Espace privé, espace ouvert, destiné à la récolte ou laissé en friche, recouvert d’herbes et de broussailles ou arboré par un bois que surplombent des arbres majestueux, ce « jardin » comme on le nomme est avant tout un espace naturel indéfinissable. Une lutte entre le retour à l’état sauvage et la tentative de domestication lui donne un charme énigmatique. C’est cette éphémerité ou plutôt cette mouvance perpétuelle de l’état de nature qui à influencé mes trois interventions, ébauches pour des projets de plus grande envergure.


Débris

Tout au long du parcours nous pouvons apercevoir de nombreux matériaux dûs à l’activité humaine, outils de jardinage, taules, etc… Parmi tous ces vestiges un élément reste en activité : la citerne à eau d’où plusieurs tuyaux partent dans diverses directions. L’un d’eux nous emmène à travers les sous-bois le long d’un chemin. Ma première intervention consiste à réaliser un jeu de miroirs avec la végétation sinueuse des lianes en y mélant des tuyaux de chambre à air le long des branches. Ces fausses lianes en prennent l’aspect tortueux et se dissimulent ainsi dans la flore environnante. Jouant sur la notion d’œuvre indicielle, le spectateur qui suit le chemin et le tuyau provenant de la citerne peut par son attention soit découvrir cet autre réseau de tuyauterie improbable soit totalement passer à côté sans l’apercevoir. Cette installation questionne sur la présence d’éléments artificiels dans la nature par imitation de celle-ci. En effet, si ces courbes noires arrivent à s’intégrer aux courbes naturelles des lianes, leur fonctionnalité n’en est que plus suspecte. La présence de l’arrivée d’eau longeant en ligne droite le chemin réaffirme cette contradiction, induisant l’idée que l’outil artificiel s’intègre à l’espace naturel par la perte de son utilité première.

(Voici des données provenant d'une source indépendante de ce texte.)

-- ==== Sys2Proof/Machine/Dispatch.lean ====
section
/-!
DEFINITION. exec: one arm per constructor of Instr, each one direct call of that instruction's
meaning.
-/

namespace Sys2Proof.Machine
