-- ==== Sys2Proof/Certificates/Slice0/Obligations.lean ====
section
/-!
DEFINITION. The statements about the model.
-/

namespace Sys2Proof.Claims

open Sys2Proof Sys2Proof.Machine

/-- Instruction `i` completes: G[d] := v, the PC moves to the next word, and nothing else changes. -/
def Gives (i : Instr) (s : State) (d : Reg) (v : Word64) : Prop := exec i s = .next (retire (wr d v s))

/-- The same, with the AFL bits `f` added. -/
def GivesF (i : Instr) (s : State) (d : Reg) (v : Word64) (f : Nat) : Prop :=
  exec i s = .next (retire (addFlags f (wr d v s)))

/-- Instruction `i` raises a fault on its own group, and nothing else changes (R353). -/
def Raises (i : Instr) (s : State) (c : Cause) (v : Word64) : Prop := exec i s = .next (raiseAt (groupPc s) c v s)

/-- Signed and unsigned values of a register (R89), and of its low 32 bits (R95). -/
def xs (s : State) (r : Reg) : Int := (rd s r).toInt
def xn (s : State) (r : Reg) : Nat := (rd s r).toNat
def ws (s : State) (r : Reg) : Int := ((rd s r).setWidth 32).toInt
def wn (s : State) (r : Reg) : Nat := (rd s r).toNat % 2 ^ 32

/-- Sext(Wrap(x, 32), 64) as a pattern. -/
def sx32 (x : Int) : Word64 := (BitVec.ofInt 32 x).signExtend 64

/-- 1 if the condition holds, else 0. -/
def one (p : Prop) [Decidable p] : Word64 := if p then 1 else 0

/-- The memories have their canonical form (StepKeepsMemory says that every step keeps it). -/
def Canon (s : State) : Prop := s.mem.l1.wf = true ∧ s.mem.hbm.wf = true ∧ s.mem.host.wf = true

end Sys2Proof.Claims

open Sys2Proof Sys2Proof.Machine Sys2Proof.Claims

/-! ### Encoding and stepping -/

/-- R57-R65: the decoder reads every well-formed instruction word back, with every operand. -/
def Obligations.EncodeThenDecode : Prop :=
  ∀ i : Instr, i.isWord = true → i.wf = true → decodeAt 3 (encodeWord i) = .ok i

/-- R57-R65: a word that decodes is the encoding of what it decodes to, which is well formed. -/
def Obligations.DecodeThenEncode : Prop :=
  ∀ (w : Word32) (i : Instr), decodeAt 3 w = .ok i → i.isWord = true ∧ i.wf = true ∧ encodeWord i = w

/-- R63: in a module of an earlier revision a later member's word is no instruction, and the ALIGN hint is NOPH. -/
def Obligations.RevisionStubs : Prop :=
  ∀ (i : Instr) (rev : Nat), i.isWord = true → i.wf = true →
    (rev < i.revision → decodeAt rev (encodeWord i) = .error .aboveRevision) ∧
    (∀ x, i = .align x → rev < 3 → decodeAt rev (encodeWord i) = .ok (.noph x))

/-- Words that the spec writes out decode to the instructions they stand for, one of each kind of encoding
(R96, R98, R99, R100, R149-R153, R155, R157, R158, R178, R179, R184, R188). -/
def Obligations.SpecWords : Prop :=
  decodeAt 3 0x08A63A01#32 = .ok (.madd 5 6 7 8) ∧
  decodeAt 3 0x0CA6FFFC#32 = .ok (.addi 5 6 0xFFFC) ∧
  decodeAt 3 0x28A62004#32 = .ok (.srai 5 6 4) ∧
  decodeAt 3 0x2CA60203#32 = .ok (.bfx 5 6 8 3) ∧
  decodeAt 3 0x81063003#32 = .ok (.ld 8 6 3 3) ∧
  decodeAt 3 0x84E66802#32 = .ok (.strel 7 6 6 2) ∧
  decodeAt 3 0x88C80002#32 = .ok (.ldp 3 8 2) ∧
  decodeAt 3 0x8D06B000#32 = .ok (.stb 8 6 3 0) ∧
  decodeAt 3 0x90A61001#32 = .ok (.ldc 5 6 1) ∧
  decodeAt 3 0x94A63850#32 = .ok (.amoadd 5 6 7 2 1) ∧
  decodeAt 3 0x98864061#32 = .ok (.cas2 2 6 4 3) ∧
  decodeAt 3 0x9CA63806#32 = .ok (.monw 5 6 7) ∧
  decodeAt 3 0xC4C78421#32 = .ok (.mmaI8 6 7 2 4 8 0 1) ∧
  decodeAt 3 0xD4063801#32 = .ok (.mdrain 6 7) ∧
  decodeAt 3 0xD8A63805#32 = .ok (.cpych 5 6 7) ∧
  decodeAt 3 0xDDA60003#32 = .ok (.kwait 13 6 0)

/-- The next turn is a context's, which is ready and which its core chooses (R314), and it issues at state `t`: time has
passed, the turn is taken off the agenda, and the context is the issuing one. -/
def Sys2Proof.Claims.Turning (late : Bool) (id : Nat) (us : List Turn) (s t : State) : Prop :=
  s.agenda = (if late then .late id else .ctx id) :: us ∧ t = switchTo id { passTime s with agenda := us } ∧
  ctxExists (passTime s) id = true ∧
  ready { passTime s with agenda := us } (ctxOf { passTime s with agenda := us } id) = true ∧
  chooseIn { passTime s with agenda := us } (coreAt { passTime s with agenda := us } (coreOf id)) = some id
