-- ==== Sys2Proof/Laws/Decode.lean ====
section
/-!
SUPPORT. The fields of a word that a format builds (R58): each extraction the decoder makes gives the field
that was put there, or its part.
-/

namespace Sys2Proof

/-- A field that lies in the low part of a concatenation. -/
theorem ext_lo {m n k len : Nat} (x : BitVec m) (y : BitVec n) (h : k + len ≤ n) :
    (x ++ y).extractLsb' k len = y.extractLsb' k len := BitVec.extractLsb'_append_eq_of_add_le h

/-- A field that lies in the high part of a concatenation. -/
theorem ext_hi {m n k len : Nat} (x : BitVec m) (y : BitVec n) (h : n ≤ k) :
    (x ++ y).extractLsb' k len = x.extractLsb' (k - n) len := BitVec.extractLsb'_append_eq_of_le h

/-! ### Format A -/

@[simp] theorem fmtA_opOf (op : BitVec 6) (d a b : Reg) (fn : BitVec 11) : opOf (fmtA op d a b fn) = op := by
  simp only [opOf, fmtA]
  rw [ext_hi _ _ (by decide), ext_hi _ _ (by decide), ext_hi _ _ (by decide), ext_hi _ _ (by decide)]
  simp
@[simp] theorem fmtA_at_23_3 (op : BitVec 6) (d a b : Reg) (fn : BitVec 11) : (fmtA op d a b fn).extractLsb' 23 3 = d.extractLsb' 2 3 := by
  simp only [fmtA]
  rw [ext_hi _ _ (by decide), ext_hi _ _ (by decide), ext_hi _ _ (by decide), ext_lo _ _ (by decide)]
@[simp] theorem fmtA_at_22_4 (op : BitVec 6) (d a b : Reg) (fn : BitVec 11) : (fmtA op d a b fn).extractLsb' 22 4 = d.extractLsb' 1 4 := by
  simp only [fmtA]
  rw [ext_hi _ _ (by decide), ext_hi _ _ (by decide), ext_hi _ _ (by decide), ext_lo _ _ (by decide)]
@[simp] theorem fmtA_dOf (op : BitVec 6) (d a b : Reg) (fn : BitVec 11) : dOf (fmtA op d a b fn) = d := by
  simp only [dOf, fmtA]
  rw [ext_hi _ _ (by decide), ext_hi _ _ (by decide), ext_hi _ _ (by decide), ext_lo _ _ (by decide)]
  simp
@[simp] theorem fmtA_at_21_1 (op : BitVec 6) (d a b : Reg) (fn : BitVec 11) : (fmtA op d a b fn).extractLsb' 21 1 = d.extractLsb' 0 1 := by
  simp only [fmtA]
  rw [ext_hi _ _ (by decide), ext_hi _ _ (by decide), ext_hi _ _ (by decide), ext_lo _ _ (by decide)]
@[simp] theorem fmtA_at_17_4 (op : BitVec 6) (d a b : Reg) (fn : BitVec 11) : (fmtA op d a b fn).extractLsb' 17 4 = a.extractLsb' 1 4 := by
  simp only [fmtA]
  rw [ext_hi _ _ (by decide), ext_hi _ _ (by decide), ext_lo _ _ (by decide)]
@[simp] theorem fmtA_aOf (op : BitVec 6) (d a b : Reg) (fn : BitVec 11) : aOf (fmtA op d a b fn) = a := by
  simp only [aOf, fmtA]
  rw [ext_hi _ _ (by decide), ext_hi _ _ (by decide), ext_lo _ _ (by decide)]
  simp
@[simp] theorem fmtA_at_15_1 (op : BitVec 6) (d a b : Reg) (fn : BitVec 11) : (fmtA op d a b fn).extractLsb' 15 1 = b.extractLsb' 4 1 := by
  simp only [fmtA]
  rw [ext_hi _ _ (by decide), ext_lo _ _ (by decide)]
@[simp] theorem fmtA_at_14_2 (op : BitVec 6) (d a b : Reg) (fn : BitVec 11) : (fmtA op d a b fn).extractLsb' 14 2 = b.extractLsb' 3 2 := by
  simp only [fmtA]
  rw [ext_hi _ _ (by decide), ext_lo _ _ (by decide)]
@[simp] theorem fmtA_fmtOf (op : BitVec 6) (d a b : Reg) (fn : BitVec 11) : fmtOf (fmtA op d a b fn) = b.extractLsb' 1 4 := by
  simp only [fmtOf, fmtA]
  rw [ext_hi _ _ (by decide), ext_lo _ _ (by decide)]
@[simp] theorem fmtA_at_12_3 (op : BitVec 6) (d a b : Reg) (fn : BitVec 11) : (fmtA op d a b fn).extractLsb' 12 3 = b.extractLsb' 1 3 := by
  simp only [fmtA]
  rw [ext_hi _ _ (by decide), ext_lo _ _ (by decide)]
@[simp] theorem fmtA_at_12_2 (op : BitVec 6) (d a b : Reg) (fn : BitVec 11) : (fmtA op d a b fn).extractLsb' 12 2 = b.extractLsb' 1 2 := by
  simp only [fmtA]
  rw [ext_hi _ _ (by decide), ext_lo _ _ (by decide)]
@[simp] theorem fmtA_bOf (op : BitVec 6) (d a b : Reg) (fn : BitVec 11) : bOf (fmtA op d a b fn) = b := by
  simp only [bOf, fmtA]
  rw [ext_hi _ _ (by decide), ext_lo _ _ (by decide)]
  simp
@[simp] theorem fmtA_at_9_2 (op : BitVec 6) (d a b : Reg) (fn : BitVec 11) : (fmtA op d a b fn).extractLsb' 9 2 = fn.extractLsb' 9 2 := by
  simp only [fmtA]
  rw [ext_lo _ _ (by decide)]
@[simp] theorem fmtA_at_8_3 (op : BitVec 6) (d a b : Reg) (fn : BitVec 11) : (fmtA op d a b fn).extractLsb' 8 3 = fn.extractLsb' 8 3 := by
  simp only [fmtA]
  rw [ext_lo _ _ (by decide)]
@[simp] theorem fmtA_at_8_1 (op : BitVec 6) (d a b : Reg) (fn : BitVec 11) : (fmtA op d a b fn).extractLsb' 8 1 = fn.extractLsb' 8 1 := by
  simp only [fmtA]
  rw [ext_lo _ _ (by decide)]
@[simp] theorem fmtA_at_7_4 (op : BitVec 6) (d a b : Reg) (fn : BitVec 11) : (fmtA op d a b fn).extractLsb' 7 4 = fn.extractLsb' 7 4 := by
  simp only [fmtA]
  rw [ext_lo _ _ (by decide)]
@[simp] theorem fmtA_cOf (op : BitVec 6) (d a b : Reg) (fn : BitVec 11) : cOf (fmtA op d a b fn) = fn.extractLsb' 6 5 := by
  simp only [cOf, fmtA]
  rw [ext_lo _ _ (by decide)]
@[simp] theorem fmtA_at_6_4 (op : BitVec 6) (d a b : Reg) (fn : BitVec 11) : (fmtA op d a b fn).extractLsb' 6 4 = fn.extractLsb' 6 4 := by
  simp only [fmtA]
  rw [ext_lo _ _ (by decide)]
@[simp] theorem fmtA_at_5_5 (op : BitVec 6) (d a b : Reg) (fn : BitVec 11) : (fmtA op d a b fn).extractLsb' 5 5 = fn.extractLsb' 5 5 := by
  simp only [fmtA]
  rw [ext_lo _ _ (by decide)]
@[simp] theorem fmtA_at_5_4 (op : BitVec 6) (d a b : Reg) (fn : BitVec 11) : (fmtA op d a b fn).extractLsb' 5 4 = fn.extractLsb' 5 4 := by
  simp only [fmtA]
  rw [ext_lo _ _ (by decide)]
@[simp] theorem fmtA_at_5_2 (op : BitVec 6) (d a b : Reg) (fn : BitVec 11) : (fmtA op d a b fn).extractLsb' 5 2 = fn.extractLsb' 5 2 := by
  simp only [fmtA]
  rw [ext_lo _ _ (by decide)]
@[simp] theorem fmtA_at_4_1 (op : BitVec 6) (d a b : Reg) (fn : BitVec 11) : (fmtA op d a b fn).extractLsb' 4 1 = fn.extractLsb' 4 1 := by
  simp only [fmtA]
  rw [ext_lo _ _ (by decide)]
@[simp] theorem fmtA_at_3_8 (op : BitVec 6) (d a b : Reg) (fn : BitVec 11) : (fmtA op d a b fn).extractLsb' 3 8 = fn.extractLsb' 3 8 := by
  simp only [fmtA]
  rw [ext_lo _ _ (by decide)]
@[simp] theorem fmtA_at_2_6 (op : BitVec 6) (d a b : Reg) (fn : BitVec 11) : (fmtA op d a b fn).extractLsb' 2 6 = fn.extractLsb' 2 6 := by
  simp only [fmtA]
  rw [ext_lo _ _ (by decide)]
@[simp] theorem fmtA_at_1_4 (op : BitVec 6) (d a b : Reg) (fn : BitVec 11) : (fmtA op d a b fn).extractLsb' 1 4 = fn.extractLsb' 1 4 := by
  simp only [fmtA]
  rw [ext_lo _ _ (by decide)]
@[simp] theorem fmtA_at_1_3 (op : BitVec 6) (d a b : Reg) (fn : BitVec 11) : (fmtA op d a b fn).extractLsb' 1 3 = fn.extractLsb' 1 3 := by
  simp only [fmtA]
  rw [ext_lo _ _ (by decide)]
@[simp] theorem fmtA_at_1_1 (op : BitVec 6) (d a b : Reg) (fn : BitVec 11) : (fmtA op d a b fn).extractLsb' 1 1 = fn.extractLsb' 1 1 := by
  simp only [fmtA]
  rw [ext_lo _ _ (by decide)]
@[simp] theorem fmtA_fnOf (op : BitVec 6) (d a b : Reg) (fn : BitVec 11) : fnOf (fmtA op d a b fn) = fn := by
  simp only [fnOf, fmtA]
  rw [ext_lo _ _ (by decide)]
  simp
@[simp] theorem fmtA_dispOf (op : BitVec 6) (d a b : Reg) (fn : BitVec 11) : dispOf (fmtA op d a b fn) = fn.extractLsb' 0 10 := by
  simp only [dispOf, fmtA]
  rw [ext_lo _ _ (by decide)]
@[simp] theorem fmtA_at_0_9 (op : BitVec 6) (d a b : Reg) (fn : BitVec 11) : (fmtA op d a b fn).extractLsb' 0 9 = fn.extractLsb' 0 9 := by
  simp only [fmtA]
  rw [ext_lo _ _ (by decide)]
@[simp] theorem fmtA_at_0_8 (op : BitVec 6) (d a b : Reg) (fn : BitVec 11) : (fmtA op d a b fn).extractLsb' 0 8 = fn.extractLsb' 0 8 := by
  simp only [fmtA]
  rw [ext_lo _ _ (by decide)]
@[simp] theorem fmtA_at_0_7 (op : BitVec 6) (d a b : Reg) (fn : BitVec 11) : (fmtA op d a b fn).extractLsb' 0 7 = fn.extractLsb' 0 7 := by
  simp only [fmtA]
  rw [ext_lo _ _ (by decide)]
@[simp] theorem fmtA_at_0_6 (op : BitVec 6) (d a b : Reg) (fn : BitVec 11) : (fmtA op d a b fn).extractLsb' 0 6 = fn.extractLsb' 0 6 := by
  simp only [fmtA]
  rw [ext_lo _ _ (by decide)]
@[simp] theorem fmtA_at_0_5 (op : BitVec 6) (d a b : Reg) (fn : BitVec 11) : (fmtA op d a b fn).extractLsb' 0 5 = fn.extractLsb' 0 5 := by
  simp only [fmtA]
  rw [ext_lo _ _ (by decide)]
@[simp] theorem fmtA_at_0_4 (op : BitVec 6) (d a b : Reg) (fn : BitVec 11) : (fmtA op d a b fn).extractLsb' 0 4 = fn.extractLsb' 0 4 := by
  simp only [fmtA]
  rw [ext_lo _ _ (by decide)]
@[simp] theorem fmtA_at_0_3 (op : BitVec 6) (d a b : Reg) (fn : BitVec 11) : (fmtA op d a b fn).extractLsb' 0 3 = fn.extractLsb' 0 3 := by
  simp only [fmtA]
  rw [ext_lo _ _ (by decide)]
@[simp] theorem fmtA_at_0_2 (op : BitVec 6) (d a b : Reg) (fn : BitVec 11) : (fmtA op d a b fn).extractLsb' 0 2 = fn.extractLsb' 0 2 := by
  simp only [fmtA]
  rw [ext_lo _ _ (by decide)]
@[simp] theorem fmtA_at_0_1 (op : BitVec 6) (d a b : Reg) (fn : BitVec 11) : (fmtA op d a b fn).extractLsb' 0 1 = fn.extractLsb' 0 1 := by
  simp only [fmtA]
  rw [ext_lo _ _ (by decide)]
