theorem test_hyps_PackedProducts : (2 : BitVec 2).toNat < 3 ∧ (31 : BitVec 5).toNat < 8 * 2 ^ (2 : BitVec 2).toNat := by decide

theorem test_hyps_LaneMoves : (2 : BitVec 2).toNat < 3 ∧ 1 ≤ (2 : BitVec 2).toNat ∧
    (1 : BitVec 5).toNat < 64 / (8 * 2 ^ (2 : BitVec 2).toNat) ∧
    (0 : BitVec 2).toNat < 3 ∧ (7 : BitVec 5).toNat < 64 / (8 * 2 ^ (0 : BitVec 2).toNat) := by decide

/-- F32 patterns: 1, -1, the infinities, a quiet and a signalling NaN, a subnormal, and the zeros. -/
abbrev fOne : Word64 := 0x3F800000
abbrev fMinus : Word64 := 0xBF800000
abbrev fInf : Word64 := 0x7F800000
abbrev fMinf : Word64 := 0xFF800000
abbrev fQuiet : Word64 := 0x7FC00000
abbrev fSig : Word64 := 0x7F800001
abbrev fSub : Word64 := 0x00000001
abbrev fMzero : Word64 := 0x80000000

theorem test_hyps_FloatRounding :
    ((3 : BitVec 3).toNat ≤ 3 ∨ (3 : BitVec 3).toNat = 7) ∧ ((7 : BitVec 3).toNat ≤ 3 ∨ (7 : BitVec 3).toNat = 7) ∧
    (let s := regs 0x7F7FFFFF fSub fMinus
     fin (fr s 6) ∧ fin (fr s 7) ∧ ¬isZero (fr s 7) ∧ fin (fr s 8)) ∧
    (fin (fr (regs fMzero 0) 6) ∧ isZero (fr (regs fMzero 0) 6)) ∧ (fin (fr (regs fOne 0) 6) ∧ ¬Claims.fneg (fr (regs fOne 0) 6)) ∧
    isInf (fr (regs fMinf 0) 6) := by unfold fin isZero isInf Claims.fneg fr xn fexp frac; and_intros <;> decide

theorem test_hyps_FloatSpecials :
    isSig (fr (regs fSig fOne) 6) ∧ ((isNan (fr (regs fQuiet fOne) 6)) ∧ ¬isSig (fr (regs fQuiet fOne) 6) ∧ ¬isSig (fr (regs fQuiet fOne) 7)) ∧
    (isInf (fr (regs fInf 0) 6) ∧ isZero (fr (regs fInf 0) 7)) ∧
    (isNan (fr (regs fOne fQuiet) 7) ∧ ¬(isInf (fr (regs fOne fQuiet) 6)) ∧ ¬isZero (fr (regs fOne fQuiet) 6) ∧ ¬isSig (fr (regs fOne fQuiet) 7) ∧
      ¬isSig (fr (regs fOne fQuiet) 6) ∧ ¬isSig (fr (regs fOne fQuiet) 8)) ∧
    (isInf (fr (regs fInf fMinf) 6) ∧ isInf (fr (regs fInf fMinf) 7)) ∧
    (isInf (fr (regs fMinf fOne) 6) ∧ fin (fr (regs fMinf fOne) 7) ∧ ¬isZero (fr (regs fMinf fOne) 7)) ∧
    (fin (fr (regs fSub fInf) 6) ∧ isInf (fr (regs fSub fInf) 7)) ∧ (isZero (fr (regs 0 fMzero) 6) ∧ isZero (fr (regs 0 fMzero) 7)) ∧
    (fin (fr (regs fSub fMzero) 6) ∧ ¬isZero (fr (regs fSub fMzero) 6) ∧ isZero (fr (regs fSub fMzero) 7)) ∧
    (Claims.fneg (fr (regs fMinf 0) 6) ∧ ¬isNan (fr (regs fMinf 0) 6) ∧ ¬isZero (fr (regs fMinf 0) 6)) ∧
    (isInf (fr (regs fInf 0) 6) ∧ ¬Claims.fneg (fr (regs fInf 0) 6)) := by
  unfold isSig fin isZero isInf isNan Claims.fneg fr xn fexp frac; and_intros <;> decide

theorem fval_one : fval 0x3F800000 = 1 := by unfold fval fexp frac; norm_num
theorem fval_minus : fval 0xBF800000 = -1 := by unfold fval fexp frac; norm_num

theorem test_hyps_FloatSpecials_exact_zero : fin (fr (regs fOne fMinus) 6) ∧ fin (fr (regs fOne fMinus) 7) ∧
    fval (fr (regs fOne fMinus) 6) + fval (fr (regs fOne fMinus) 7) = 0 := by
  rw [show fr (regs fOne fMinus) 6 = 0x3F800000 from rfl, show fr (regs fOne fMinus) 7 = 0xBF800000 from rfl, fval_one, fval_minus]
  exact ⟨by unfold fin fexp; decide, by unfold fin fexp; decide, by norm_num⟩

theorem test_hyps_FloatSpecials_order :
    isSig (fr (regs fOne fSig) 7) ∧ (isNan (fr (regs fQuiet fQuiet) 6) ∧ isNan (fr (regs fQuiet fQuiet) 7) ∧
      ¬isSig (fr (regs fQuiet fQuiet) 6) ∧ ¬isSig (fr (regs fQuiet fQuiet) 7)) ∧
    (isNan (fr (regs fQuiet fOne) 6) ∧ ¬isSig (fr (regs fQuiet fOne) 6) ∧ ¬isNan (fr (regs fQuiet fOne) 7)) ∧
    (isNan (fr (regs fOne fQuiet) 7) ∧ ¬isSig (fr (regs fOne fQuiet) 7) ∧ ¬isNan (fr (regs fOne fQuiet) 6)) ∧
    (let s := regs fMzero 0
     fin (fr s 6) ∧ fin (fr s 7) ∧ isZero (fr s 6) ∧ isZero (fr s 7) ∧ Claims.fneg (fr s 6) ∧ ¬Claims.fneg (fr s 7)) ∧
    (¬isNan (fr (regs fMinf 0) 6)) := by unfold isSig fin isZero isNan Claims.fneg fr xn fexp frac; and_intros <;> decide

theorem test_hyps_FloatSpecials_less : fval (fr (regs fMinus fOne) 6) < fval (fr (regs fMinus fOne) 7) := by
  rw [show fr (regs fMinus fOne) 6 = 0xBF800000 from rfl, show fr (regs fMinus fOne) 7 = 0x3F800000 from rfl, fval_one, fval_minus]
  norm_num

theorem test_hyps_FloatLanes :
    ∀ k < 4, fin (bLane (regs 0x0001FF7F80003F80 0x7F7F000000008000) 6 k * 2 ^ 16) ∧
      fin (bLane (regs 0x0001FF7F80003F80 0x7F7F000000008000) 7 k * 2 ^ 16) := by
  unfold fin fexp bLane xn; decide

theorem test_hyps_Conversions :
    isNan (fr (regs fSig 0) 6) ∧ isInf (fr (regs fMinf 0) 6) ∧ fin (fr (regs 0x4F000000 0) 6) ∧ fin (fr (regs 0xCF000000 0) 6) ∧
    (modSr (fun sr => { sr with tmr := 4 }) (regs fInf 0)).cur.a.sr.tmr.toNat / 4 % 2 = 1 ∧
    ¬(regs fInf 0).cur.a.sr.tmr.toNat / 4 % 2 = 1 ∧
    ¬isNan (bLane (regs 0xFF80 0) 6 0 * 2 ^ 16) ∧ isNan (bLane (regs 0x7F81 0) 6 0 * 2 ^ 16) := by
  unfold isNan isInf fin fr bLane xn fexp frac; and_intros <;> decide

/-- `s` with one entry at handle 4; with the last words of L1 empty; poisoned; with a store in the buffer. -/
def withObj (e : HandleEntry) (s : State) : State := { s with cur := { s.cur with handles := [(4, e)] } }
def unfilled (ks : List Nat) (s : State) : State := { s with mem := { s.mem with empty := ks } }
def poisoned (ks : List Nat) (s : State) : State := { s with mem := { s.mem with poison := ks } }

theorem test_hyps_AccessChecks :
    accessM (.ld 5 6 6 511) = some (6, 511, 8, 8, 8, .r, .any) ∧ (Instr.ld 5 6 6 511).wf = true ∧
    Eff (regs (loc 1) 0) 6 511 8 (loc 4089) ∧ ¬(loc 4089).toNat % 2 ^ 54 + 8 ≤ (entryOf base (loc 4089)).length ∧
    (entryOf base (mkPtr 7 0)).valid = false ∧
    (Need.r.ok (entryOf (withObj { obj 0 with r := false } base) (loc 4088)) = false ∧
      (loc 4088).toNat % 2 ^ 54 + 8 ≤ (entryOf (withObj { obj 0 with r := false } base) (loc 4088)).length) ∧
    (Need.r.ok (entryOf base (dev 0)) = true ∧ Where.localGlobal.ok (entryOf base (dev 0)).space = false) ∧
    (Where.any.ok (entryOf base (loc 4084)).space = true ∧ (loc 4084).toNat % 2 ^ 54 % 8 ≠ 0) ∧
    (let s := withObj { obj 0 with lease := true } base
     (entryOf s (loc 4088)).lease = true ∧ leasedIn (myLaunch s).leased ((loc 4088).toNat / 2 ^ 54) ((loc 4088).toNat % 2 ^ 54) 8 = false) ∧
    ¬effOk (regs (loc 0) 0) 6 0x3FF 8 ∧ access (regs (loc 4088) 0) (.cas 5 6 7 0 1) = some (loc 4088, 4, 4, .rw, .localGlobal) := by
  unfold Eff effOk xn; and_intros <;> first | rfl | decide

theorem test_hyps_LocalLoads : Idle (regs (loc 0) 0) ∧ (6 : BitVec 4).toNat < 15 ∧ Eff (regs (loc 0) 0) 6 511 8 (loc 4088) ∧
    Local (regs (loc 0) 0) (loc 4088) 8 8 .r 4088 ∧ Clean (regs (loc 0) 0) 4088 8 ∧
    Eff (regs (loc 0) 0) 6 255 16 (loc 4080) ∧ Local (regs (loc 0) 0) (loc 4080) 16 16 .r 4080 ∧ Clean (poisoned [4072] base) 4080 16 ∧
    Eff (regs (loc 0) 0) 6 504 8 (loc 4032) ∧ Passes (regs (loc 0) 0) (loc 4032) 64 8 .r 0 ∧
    BurstKeys (regs (loc 0) 0) (loc 4032) 8 (fun k => 4032 + 8 * k) ∧ (∀ k < 8, Clean (regs (loc 0) 0) (4032 + 8 * k) 8) ∧
    (24 : Reg).toNat + 8 ≤ 32 := by
  unfold Idle Canon Eff Local Passes Admits Clean BurstKeys xn; and_intros <;> first | rfl | decide

theorem test_hyps_LocalStores : Local (regs (loc 0) 0) (loc 4088) 8 8 .w 4088 ∧ Local (regs (loc 0) 0) (loc 4080) 16 16 .w 4080 ∧
    Passes (regs (loc 0) 0) (loc 4032) 64 8 .w 0 ∧ (24 : Reg).toNat + (7 : BitVec 3).toNat < 32 ∧
    (∀ k < 8, ∀ j < 8, k < j → 4032 + 8 * k + 8 ≤ 4032 + 8 * j) := by
  unfold Local Passes Admits; and_intros <;> first | rfl | decide

/-- `regs (loc 0) 0` with a word of the issuing context in the store buffer. -/
def buffered : State :=
  let s := regs (loc 0) 0
  { s with cores := [{ id := 0, sbuf := [{ ctx := 0, isGlobal := false, asid := 0, addr := 4088, size := 8, data := 2 ^ 63, policy := 0 }] }] }
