-- ==== Sys2Proof/Machine/Params.lean ====
section
/-! DEFINITION. The parameter values of this hardware (R6). They stand here, apart from the type, because they are the
spec's decisions and not the source's words. -/

namespace Sys2Proof

/-- PRESUMED (log 1): the four opcode bytes are the standard 6502 encodings (R53, decision D1).
DESIGN CHOICE (log 2): `STACK_BASE` = 0x0000 (R121, decision D2).
`SP_DELTA` is open (R122, decision D5; log 3). -/
def Config.hw : Config where
  opcLdaIm := 0xA9#8
  opcLdaZp := 0xA5#8
  opcLdaZpx := 0xB5#8
  opcJsr := 0x20#8
  stackBase := 0x0000#16
  spDelta := Config.openSpDelta

end Sys2Proof
end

Boucle Au centre d’une clairière, un arbre composé de deux grandes branches courbées se détache de l’ensemble de la végétation. J’entreprends alors d’accentuer sa courbure en la prolongeant à l’aide de lianes et ainsi d’esquisser une arabesque, motif propre à l’Art Nouveau dont l’une des sources principales d’inspiration était la nature. La tentative est de réimplanter au sein d’un espace naturel une forme ornementale inspirée par la nature ellemême. Essayant de lui imposer une regularité exagérée, la branche résiste et la forme reste imparfaite, dans un entre deux.


Tchernobyl-tomatoes

L’élément le plus visible de ce jardin reste la serre qui abrite le potager. Symbole d’un retour aux sources, d’une volonté de subvenir soi-même à ses besoins, la culture potagère est aussi une réponse à la suspicion générale vis-à-vis de la grande distribution alimentaire. L’installation Tchernobyl-tomatoes insinue un doute par un détournement humoristique. Devant cette culture préservée de pollutions apparentes, une multitude de légumes prennent des allures d’expériences de laboratoire issues d’un film de science fiction. Sommes- nous à l’abri de toute contamination ? La vérité est-elle ailleurs ?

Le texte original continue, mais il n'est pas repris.